◆ GOAL OF THE EXERCISE: Transcribe exactly the lines that fall between the one holding "(s.completeRun r) := by" and the one holding "n word rms) := by", inclusive, from the entries below.

◆ SOURCE MATERIAL:
-- ==== Sys2Proof/Laws/SteadyCalib.lean ====
section
/-! SUPPORT. The operations of Machine/Calib.lean are steady. -/

namespace Sys2Proof.Machine

theorem Steady.tryStep {zs s : State} (hs : Steady zs s) (t : Nat) : Steady zs (s.tryStep t) := by
  unfold State.tryStep
  repeat' (first
    | with_reducible assumption
    | with_reducible exact Steady.refl _
    | with_reducible refine Steady.ite ?_ ?_
    | with_reducible refine Steady.mark ?_ _
    | with_reducible refine Steady.bump ?_ _
    | with_reducible refine Steady.setPin ?_ _ _
    | with_reducible refine Steady.setCalTl ?_ _ _
    | intro _
    | dsimp only
    | split)

theorem Steady.trySteps {zs s : State} (hs : Steady zs s) (r : Nat) : Steady zs (s.trySteps r) := by
  unfold State.trySteps
  repeat' (first
    | with_reducible assumption
    | with_reducible exact Steady.refl _
    | with_reducible refine Steady.foldl ?_ _ ?_
    | with_reducible refine Steady.foldl_fst ?_ _ ?_
    | with_reducible refine Steady.tryStep ?_ _
    | intro _)

theorem Steady.openPaths {zs s : State} (hs : Steady zs s) (t : Nat) : Steady zs (s.openPaths t) := by
  unfold State.openPaths
  repeat' (first
    | with_reducible assumption
    | with_reducible exact Steady.refl _
    | with_reducible refine Steady.ite ?_ ?_
    | with_reducible refine Steady.foldl ?_ _ ?_
    | with_reducible refine Steady.foldl_fst ?_ _ ?_
    | with_reducible refine Steady.put ?_ _ _
    | with_reducible refine Steady.setPin ?_ _ _
    | intro _)

theorem Steady.setBank {zs s : State} (hs : Steady zs s) (r bank i w v : Nat) : Steady zs (s.setBank r bank i w v) := by
  unfold State.setBank
  repeat' (first
    | with_reducible assumption
    | with_reducible exact Steady.refl _
    | with_reducible refine Steady.banksAt ?_ _ _)

theorem Steady.copyBank {zs s : State} (hs : Steady zs s) (r c : Nat) : Steady zs (s.copyBank r c) := by
  unfold State.copyBank
  repeat' (first
    | with_reducible assumption
    | with_reducible exact Steady.refl _
    | with_reducible refine Steady.foldl ?_ _ ?_
    | with_reducible refine Steady.foldl_fst ?_ _ ?_
    | with_reducible refine Steady.setBank ?_ _ _ _ _ _
    | intro _)

theorem Steady.clearRun {zs s : State} (hs : Steady zs s) (r : Nat) : Steady zs (s.clearRun r) := by
  unfold State.clearRun
  repeat' (first
    | with_reducible assumption
    | with_reducible exact Steady.refl _
    | with_reducible refine Steady.foldl ?_ _ ?_
    | with_reducible refine Steady.foldl_fst ?_ _ ?_
    | with_reducible refine Steady.put ?_ _ _
    | with_reducible refine Steady.setCalTl ?_ _ _
    | with_reducible refine Steady.openPaths ?_ _
    | intro _)

theorem Steady.beginRun {zs s : State} (hs : Steady zs s) (r : Nat) : Steady zs (s.beginRun r) := by
  unfold State.beginRun
  repeat' (first
    | with_reducible assumption
    | with_reducible exact Steady.refl _
    | with_reducible refine Steady.ite ?_ ?_
    | with_reducible refine Steady.foldl ?_ _ ?_
    | with_reducible refine Steady.foldl_fst ?_ _ ?_
    | with_reducible refine Steady.put ?_ _ _
    | with_reducible refine Steady.setStrip ?_ _ _
    | with_reducible refine Steady.copyBank ?_ _ _
    | with_reducible refine Steady.clearRun ?_ _
    | intro _)

theorem Steady.pendStrip {zs s : State} (hs : Steady zs s) (r : Nat) : Steady zs (s.pendStrip r) := by
  unfold State.pendStrip
  repeat' (first
    | with_reducible assumption
    | with_reducible exact Steady.refl _
    | with_reducible refine Steady.ite ?_ ?_
    | with_reducible refine Steady.foldl ?_ _ ?_
    | with_reducible refine Steady.foldl_fst ?_ _ ?_
    | with_reducible refine Steady.put ?_ _ _
    | with_reducible refine Steady.setTl ?_ _ _
    | with_reducible refine Steady.safePoint ?_ _
    | intro _)

theorem Steady.adoptBank {zs s : State} (hs : Steady zs s) (r : Nat) : Steady zs (s.adoptBank r) := by
  unfold State.adoptBank
  repeat' (first
    | with_reducible assumption
    | with_reducible exact Steady.refl _
    | with_reducible refine Steady.put ?_ _ _
    | with_reducible refine Steady.pendStrip ?_ _)

theorem Steady.setDue {zs s : State} (hs : Steady zs s) (r : Nat) : Steady zs (s.setDue r) := by
  unfold State.setDue
  repeat' (first
    | with_reducible assumption
    | with_reducible exact Steady.refl _
    | with_reducible refine Steady.ite ?_ ?_
    | with_reducible refine Steady.put ?_ _ _
    | with_reducible refine Steady.mark ?_ _
    | with_reducible refine Steady.stSource ?_ _ _)

theorem Steady.abandonRun {zs s : State} (hs : Steady zs s) (r : Nat) (due : Bool) : Steady zs (s.abandonRun r due) := by
  unfold State.abandonRun
  repeat' (first
    | with_reducible assumption
    | with_reducible exact Steady.refl _
    | with_reducible refine Steady.ite ?_ ?_
    | with_reducible refine Steady.put ?_ _ _
    | with_reducible refine Steady.bump ?_ _
    | with_reducible refine Steady.stSource ?_ _ _
    | with_reducible refine Steady.clearRun ?_ _
    | dsimp only
    | split)

theorem Steady.completeRun {zs s : State} (hs : Steady zs s) (r : Nat) : Steady zs (s.completeRun r) := by
  unfold State.completeRun
  repeat' (first
    | with_reducible assumption
    | with_reducible exact Steady.refl _
    | with_reducible refine Steady.ite ?_ ?_
    | with_reducible refine Steady.foldl ?_ _ ?_
    | with_reducible refine Steady.foldl_fst ?_ _ ?_
    | with_reducible refine Steady.put ?_ _ _
    | with_reducible refine Steady.wrapUp ?_ _
    | with_reducible refine Steady.put48 ?_ _ _ _
    | with_reducible refine Steady.stSource ?_ _ _
    | with_reducible refine Steady.adoptBank ?_ _
    | intro _
    | dsimp only
    | split)

theorem Steady.calRunStart {zs s : State} (hs : Steady zs s) (r : Nat) : Steady zs (s.calRunStart r) := by
  unfold State.calRunStart
  repeat' (first
    | with_reducible assumption
    | with_reducible exact Steady.refl _
    | with_reducible refine Steady.ite ?_ ?_
    | with_reducible refine Steady.trySteps ?_ _
    | with_reducible refine Steady.beginRun ?_ _
    | with_reducible refine Steady.completeRun ?_ _)

theorem Steady.stepWords {zs s : State} (hs : Steady zs s) (t n word rms : Nat) : Steady zs (s.stepWords t n word rms) := by
  unfold State.stepWords
  repeat' (first
    | with_reducible assumption
    | with_reducible exact Steady.refl _
    | with_reducible refine Steady.ite ?_ ?_
    | with_reducible refine Steady.setCalTl ?_ _ _
    | with_reducible refine Steady.setBank ?_ _ _ _ _ _)

theorem Steady.calStepEnd {zs s : State} (hs : Steady zs s) (t word rms : Nat) : Steady zs (s.calStepEnd t word rms) := by
  unfold State.calStepEnd
  repeat' (first
    | with_reducible assumption
    | with_reducible exact Steady.refl _
    | with_reducible refine Steady.ite ?_ ?_
    | with_reducible refine Steady.putBit ?_ _ _ _
    | with_reducible refine Steady.setCalTl ?_ _ _
    | with_reducible refine Steady.advTo ?_ _
    | with_reducible refine Steady.tryStep ?_ _
    | with_reducible refine Steady.openPaths ?_ _
    | with_reducible refine Steady.completeRun ?_ _
    | with_reducible refine Steady.stepWords ?_ _ _ _ _
    | dsimp only
    | split)

theorem Steady.calTimeout {zs s : State} (hs : Steady zs s) (r : Nat) : Steady zs (s.calTimeout r) := by
  unfold State.calTimeout
  repeat' (first
    | with_reducible assumption
    | with_reducible exact Steady.refl _
    | with_reducible refine Steady.ite ?_ ?_
    | with_reducible refine Steady.advTo ?_ _
    | with_reducible refine Steady.abandonRun ?_ _ _)

theorem Steady.switchStuck {zs s : State} (hs : Steady zs s) (t : Nat) : Steady zs (s.switchStuck t) := by
  unfold State.switchStuck
  repeat' (first
    | with_reducible assumption
    | with_reducible exact Steady.refl _
    | with_reducible refine Steady.ite ?_ ?_
    | with_reducible refine Steady.advTo ?_ _
    | with_reducible refine Steady.stSource ?_ _ _
    | dsimp only
    | split)

theorem Steady.restartTest {zs s : State} (hs : Steady zs s) (r : Nat) : Steady zs (s.restartTest r) := by
  unfold State.restartTest
  repeat' (first
    | with_reducible assumption
    | with_reducible exact Steady.refl _
    | with_reducible refine Steady.ite ?_ ?_
    | with_reducible refine Steady.bump ?_ _
    | with_reducible refine Steady.trySteps ?_ _
    | with_reducible refine Steady.beginRun ?_ _
    | with_reducible refine Steady.completeRun ?_ _)

theorem Steady.calHoldExpire {zs s : State} (hs : Steady zs s) (r : Nat) : Steady zs (s.calHoldExpire r) := by
  unfold State.calHoldExpire
  repeat' (first
    | with_reducible assumption
    | with_reducible exact Steady.refl _
    | with_reducible refine Steady.ite ?_ ?_
    | with_reducible refine Steady.foldl ?_ _ ?_
    | with_reducible refine Steady.foldl_fst ?_ _ ?_
    | with_reducible refine Steady.setStrip ?_ _ _
    | with_reducible refine Steady.holdExpire ?_ _
    | with_reducible refine Steady.trySteps ?_ _
    | with_reducible refine Steady.restartTest ?_ _
    | intro _
    | dsimp only
    | split)

theorem Steady.runNow {zs s : State} (hs : Steady zs s) (r : Nat) : Steady zs (s.runNow r) := by
  unfold State.runNow
  repeat' (first
    | with_reducible assumption
    | with_reducible exact Steady.refl _
    | with_reducible refine Steady.setDue ?_ _)

theorem Steady.calAbort {zs s : State} (hs : Steady zs s) (r : Nat) : Steady zs (s.calAbort r) := by
  unfold State.calAbort
  repeat' (first
    | with_reducible assumption
    | with_reducible exact Steady.refl _
    | with_reducible refine Steady.abandonRun ?_ _ _)

theorem Steady.calCommit {zs s : State} (hs : Steady zs s) (r : Nat) : Steady zs (s.calCommit r) := by
  unfold State.calCommit
  repeat' (first
    | with_reducible assumption
    | with_reducible exact Steady.refl _
    | with_reducible refine Steady.ite ?_ ?_
    | with_reducible refine Steady.mark ?_ _
    | with_reducible refine Steady.adoptBank ?_ _)

theorem Steady.calReload {zs s : State} (hs : Steady zs s) (r : Nat) : Steady zs (s.calReload r) := by
  unfold State.calReload
  repeat' (first
    | with_reducible assumption
    | with_reducible exact Steady.refl _
    | with_reducible refine Steady.pendStrip ?_ _)

theorem Steady.calAdvance {zs s : State} (hs : Steady zs s) (r : Nat) : Steady zs (s.calAdvance r) := by
  unfold State.calAdvance
  repeat' (first
    | with_reducible assumption
    | with_reducible exact Steady.refl _
    | with_reducible refine Steady.ite ?_ ?_
    | with_reducible refine Steady.put ?_ _ _)

theorem Steady.calDataWrite {zs s : State} (hs : Steady zs s) (r w : Nat) : Steady zs (s.calDataWrite r w) := by
  unfold State.calDataWrite
  repeat' (first
    | with_reducible assumption
    | with_reducible exact Steady.refl _
    | with_reducible refine Steady.ite ?_ ?_
    | with_reducible refine Steady.mark ?_ _
    | with_reducible refine Steady.setBank ?_ _ _ _ _ _
    | with_reducible refine Steady.calAdvance ?_ _)

theorem Steady.proberGap {zs s : State} (hs : Steady zs s) (strips len : Nat) : Steady zs (s.proberGap strips len) := by
  unfold State.proberGap
  repeat' (first
    | with_reducible assumption
    | with_reducible exact Steady.refl _
    | with_reducible refine Steady.foldl ?_ _ ?_
    | with_reducible refine Steady.foldl_fst ?_ _ ?_
    | with_reducible refine Steady.setCalTl ?_ _ _
    | with_reducible refine Steady.trySteps ?_ _
    | intro _)

theorem Steady.gapStart {zs s : State} (hs : Steady zs s) (t : Nat) : Steady zs (s.gapStart t) := by
  unfold State.gapStart
  repeat' (first
    | with_reducible assumption
    | with_reducible exact Steady.refl _
    | with_reducible refine Steady.ite ?_ ?_
    | with_reducible refine Steady.setCalTl ?_ _ _
    | with_reducible refine Steady.advTo ?_ _
    | with_reducible refine Steady.trace ?_ _ _ _ _
    | with_reducible refine Steady.safePoint ?_ _
    | with_reducible refine Steady.tryStep ?_ _
    | dsimp only
    | split)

◆ SOLUTION:
theorem Steady.completeRun {zs s : State} (hs : Steady zs s) (r : Nat) : Steady zs (s.completeRun r) := by
  unfold State.completeRun
  repeat' (first
    | with_reducible assumption
    | with_reducible exact Steady.refl _
    | with_reducible refine Steady.ite ?_ ?_
    | with_reducible refine Steady.foldl ?_ _ ?_
    | with_reducible refine Steady.foldl_fst ?_ _ ?_
    | with_reducible refine Steady.put ?_ _ _
    | with_reducible refine Steady.wrapUp ?_ _
    | with_reducible refine Steady.put48 ?_ _ _ _
    | with_reducible refine Steady.stSource ?_ _ _
    | with_reducible refine Steady.adoptBank ?_ _
    | intro _
    | dsimp only
    | split)

theorem Steady.calRunStart {zs s : State} (hs : Steady zs s) (r : Nat) : Steady zs (s.calRunStart r) := by
  unfold State.calRunStart
  repeat' (first
    | with_reducible assumption
    | with_reducible exact Steady.refl _
    | with_reducible refine Steady.ite ?_ ?_
    | with_reducible refine Steady.trySteps ?_ _
    | with_reducible refine Steady.beginRun ?_ _
    | with_reducible refine Steady.completeRun ?_ _)

theorem Steady.stepWords {zs s : State} (hs : Steady zs s) (t n word rms : Nat) : Steady zs (s.stepWords t n word rms) := by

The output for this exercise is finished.